* **REQUIRED WORK**: Which lines run from the line with "columns of R60. -/" through the line with "a _ => a.toNat < 0x6000" in the entries below? Print them exactly, both ends included, and nothing more.

* **ENTRIES SHOWN**:
-- ==== Sys2Proof/Tests/Slice0.lean ====
section
/-!
SUPPORT. The model's own tests. Expected results come from 95_test_vectors.md and the examples of the rules; the vectors'
pixel sets are placed in a 24 by 16 display so that the tests stay small. After them, for every statement with hypotheses,
a concrete state and operands that meet them.
-/
namespace Sys2Proof.Tests

open Sys2Proof Sys2Proof.Machine

/-! ### Helpers -/

/-- The state an outcome goes on with. -/
def after (o : Host.Outcome State Fault Refusal) : State :=
  match o with
  | .next t => t
  | .fault _ => State.reset
  | .refused _ => State.reset

/-- Whether an outcome is a next state. -/
def goesOn (o : Host.Outcome State Fault Refusal) : Bool :=
  match o with
  | .next _ => true
  | .fault _ => false
  | .refused _ => false

theorem next_of_goesOn {o : Host.Outcome State Fault Refusal} (h : goesOn o = true) : o = .next (after o) := by
  cases o <;> simp_all [goesOn, after]

/-- The nonzero listed bytes of the framebuffer an outcome leaves. -/
def shown (o : Host.Outcome State Fault Refusal) : Memory :=
  match o with
  | .next t => t.fb.filter fun c => c.2 != 0
  | .fault _ => []
  | .refused _ => []

/-- A 24 by 16 display. -/
def small : Config := { nw := ⟨23⟩, nh := ⟨15⟩, rot := .none, readMap := .rotationAware }

/-- A 10 by 3 logical display whose GETPIXEL reads the native 3 by 10 pixels. -/
def skewed : Config := { nw := ⟨2⟩, nh := ⟨9⟩, rot := .ccw90, readMap := .nativeAlways }

/-- The start state of the vectors: the framebuffer cleared, colours as reset leaves them. -/
def cleared : State := { State.reset with cfg := small, fb := zeros 48 }

/-- The bitmap `L` of the vectors at 0x100, and the source bytes of B7 at 0x200. -/
def withBitmaps : State :=
  { cleared with
    srcMem := [(0x100, 0x03), (0x101, 0x02), (0x102, 0x00), (0x200, 0xFF), (0x201, 0x01), (0x202, 0x02), (0x203, 0x03)] }

/-! ### WellFormed refuses every kind of ill-formed operand -/

theorem test_coord_low : coordOk (-32769) = false ∧ coordOk (-32768) = true := by decide
theorem test_coord_high : coordOk 32768 = false ∧ coordOk 32767 = true := by decide
theorem test_illformed_setpixel : WellFormed (.setpixel 32768 0) = false ∧ WellFormed (.setpixel 0 32768) = false := by
  decide
theorem test_illformed_getpixel : WellFormed (.getpixel (-32769) 0) = false ∧ WellFormed (.getpixel 0 32768) = false := by
  decide
theorem test_illformed_line : WellFormed (.line 32768 0 0 0) = false ∧ WellFormed (.line 0 32768 0 0) = false ∧
    WellFormed (.line 0 0 32768 0) = false ∧ WellFormed (.line 0 0 0 32768) = false := by decide
theorem test_illformed_rect : WellFormed (.rect 32768 0 1 1) = false ∧ WellFormed (.rect 0 32768 1 1) = false ∧
    WellFormed (.rect 0 0 32768 1) = false ∧ WellFormed (.rect 0 0 1 32768) = false := by decide
theorem test_illformed_fillrect : WellFormed (.fillrect 32768 0 1 1) = false ∧
    WellFormed (.fillrect 0 32768 1 1) = false ∧ WellFormed (.fillrect 0 0 (-32769) 1) = false ∧
    WellFormed (.fillrect 0 0 1 (-32769)) = false := by decide
theorem test_illformed_roundrect : WellFormed (.roundrect 32768 0 1 1 0) = false ∧
    WellFormed (.roundrect 0 32768 1 1 0) = false ∧ WellFormed (.roundrect 0 0 32768 1 0) = false ∧
    WellFormed (.roundrect 0 0 1 32768 0) = false ∧ WellFormed (.roundrect 0 0 1 1 32768) = false := by decide
theorem test_illformed_fillroundrect : WellFormed (.fillroundrect 32768 0 1 1 0) = false ∧
    WellFormed (.fillroundrect 0 32768 1 1 0) = false ∧ WellFormed (.fillroundrect 0 0 32768 1 0) = false ∧
    WellFormed (.fillroundrect 0 0 1 32768 0) = false ∧ WellFormed (.fillroundrect 0 0 1 1 (-32769)) = false := by decide
theorem test_illformed_circle : WellFormed (.circle 32768 0 0) = false ∧ WellFormed (.circle 0 32768 0) = false ∧
    WellFormed (.circle 0 0 32768) = false := by decide
theorem test_illformed_fillcircle : WellFormed (.fillcircle 32768 0 0) = false ∧
    WellFormed (.fillcircle 0 32768 0) = false ∧ WellFormed (.fillcircle 0 0 (-32769)) = false := by decide
theorem test_illformed_triangle : WellFormed (.triangle 32768 0 0 0 0 0) = false ∧
    WellFormed (.triangle 0 32768 0 0 0 0) = false ∧ WellFormed (.triangle 0 0 32768 0 0 0) = false ∧
    WellFormed (.triangle 0 0 0 32768 0 0) = false ∧ WellFormed (.triangle 0 0 0 0 32768 0) = false ∧
    WellFormed (.triangle 0 0 0 0 0 32768) = false := by decide
theorem test_illformed_filltriangle : WellFormed (.filltriangle 32768 0 0 0 0 0) = false ∧
    WellFormed (.filltriangle 0 32768 0 0 0 0) = false ∧ WellFormed (.filltriangle 0 0 32768 0 0 0) = false ∧
    WellFormed (.filltriangle 0 0 0 32768 0 0) = false ∧ WellFormed (.filltriangle 0 0 0 0 32768 0) = false ∧
    WellFormed (.filltriangle 0 0 0 0 0 32768) = false := by decide
theorem test_illformed_blit : WellFormed (.blit 32768 0 1 1 0) = false ∧ WellFormed (.blit 0 32768 1 1 0) = false ∧
    WellFormed (.blit 0 0 32768 1 0) = false ∧ WellFormed (.blit 0 0 1 32768 0) = false ∧
    WellFormed (.blit 0 0 1 1 0x100000000) = false ∧ WellFormed (.blit 0 0 1 1 0xFFFFFFFF) = true := by decide
theorem test_illformed_blitx : WellFormed (.blitx 32768 0 1 1 0 .cw .flipH) = false ∧
    WellFormed (.blitx 0 32768 1 1 0 .cw .flipH) = false ∧ WellFormed (.blitx 0 0 32768 1 0 .cw .flipH) = false ∧
    WellFormed (.blitx 0 0 1 32768 0 .cw .flipH) = false ∧
    WellFormed (.blitx 0 0 1 1 0x100000000 .cw .flipH) = false := by decide
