-- ==== Sys2Proof/WellFormed.lean ====
section
/-! DEFINITION. When an operation's operands are the ones R60 gives it (the address and data columns),
and in which states it runs (the state column). -/

namespace Sys2Proof

/-- The address and data columns of R60. -/
def Instr.wellFormed : Instr → Bool
  | .readOob a => a.toNat < 0x6000
  | .readRam a => 0x6000 ≤ a.toNat && a.toNat < 0x8000
  | .readRom0 a => 0x8000 ≤ a.toNat && a.toNat < 0xC000
  | .readRom1 a => 0xC000 ≤ a.toNat
  | .writeOob a _ => a.toNat < 0x6000
  | .writeRam a _ => 0x6000 ≤ a.toNat && a.toNat < 0x8000
  | .writeReset a v => 0x8000 ≤ a.toNat && v.toNat ≥ 0x80
  | .writeShift a v => 0x8000 ≤ a.toNat && v.toNat < 0x80
  | .commitCtrl a v => 0x8000 ≤ a.toNat && a.toNat < 0xA000 && v.toNat < 0x80
  | .commitChr0 a v => 0xA000 ≤ a.toNat && a.toNat < 0xC000 && v.toNat < 0x80
  | .commitChr1 a v => 0xC000 ≤ a.toNat && a.toNat < 0xE000 && v.toNat < 0x80
  | .commitPrg a v => 0xE000 ≤ a.toNat && v.toNat < 0x80

/-- The state column of R60: the values of `count` before the transaction at which the operation is
the one its bits stand for. -/
def Instr.runsAt : Instr → Fin 5 → Bool
  | .readOob _, _ => true
  | .readRam _, _ => true
  | .readRom0 _, _ => true
  | .readRom1 _, _ => true
  | .writeOob _ _, _ => true
  | .writeRam _ _, _ => true
  | .writeReset _ _, _ => true
  | .writeShift _ _, c => c.val < 4
  | .commitCtrl _ _, c => c.val = 4
  | .commitChr0 _ _, c => c.val = 4
  | .commitChr1 _ _, c => c.val = 4
  | .commitPrg _ _, c => c.val = 4

end Sys2Proof
end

* **OUTPUT BELOW**:
/-- The address and data columns of R60. -/
def Instr.wellFormed : Instr → Bool
  | .readOob a => a.toNat < 0x6000
  | .readRam a => 0x6000 ≤ a.toNat && a.toNat < 0x8000
  | .readRom0 a => 0x8000 ≤ a.toNat && a.toNat < 0xC000
  | .readRom1 a => 0xC000 ≤ a.toNat
  | .writeOob a _ => a.toNat < 0x6000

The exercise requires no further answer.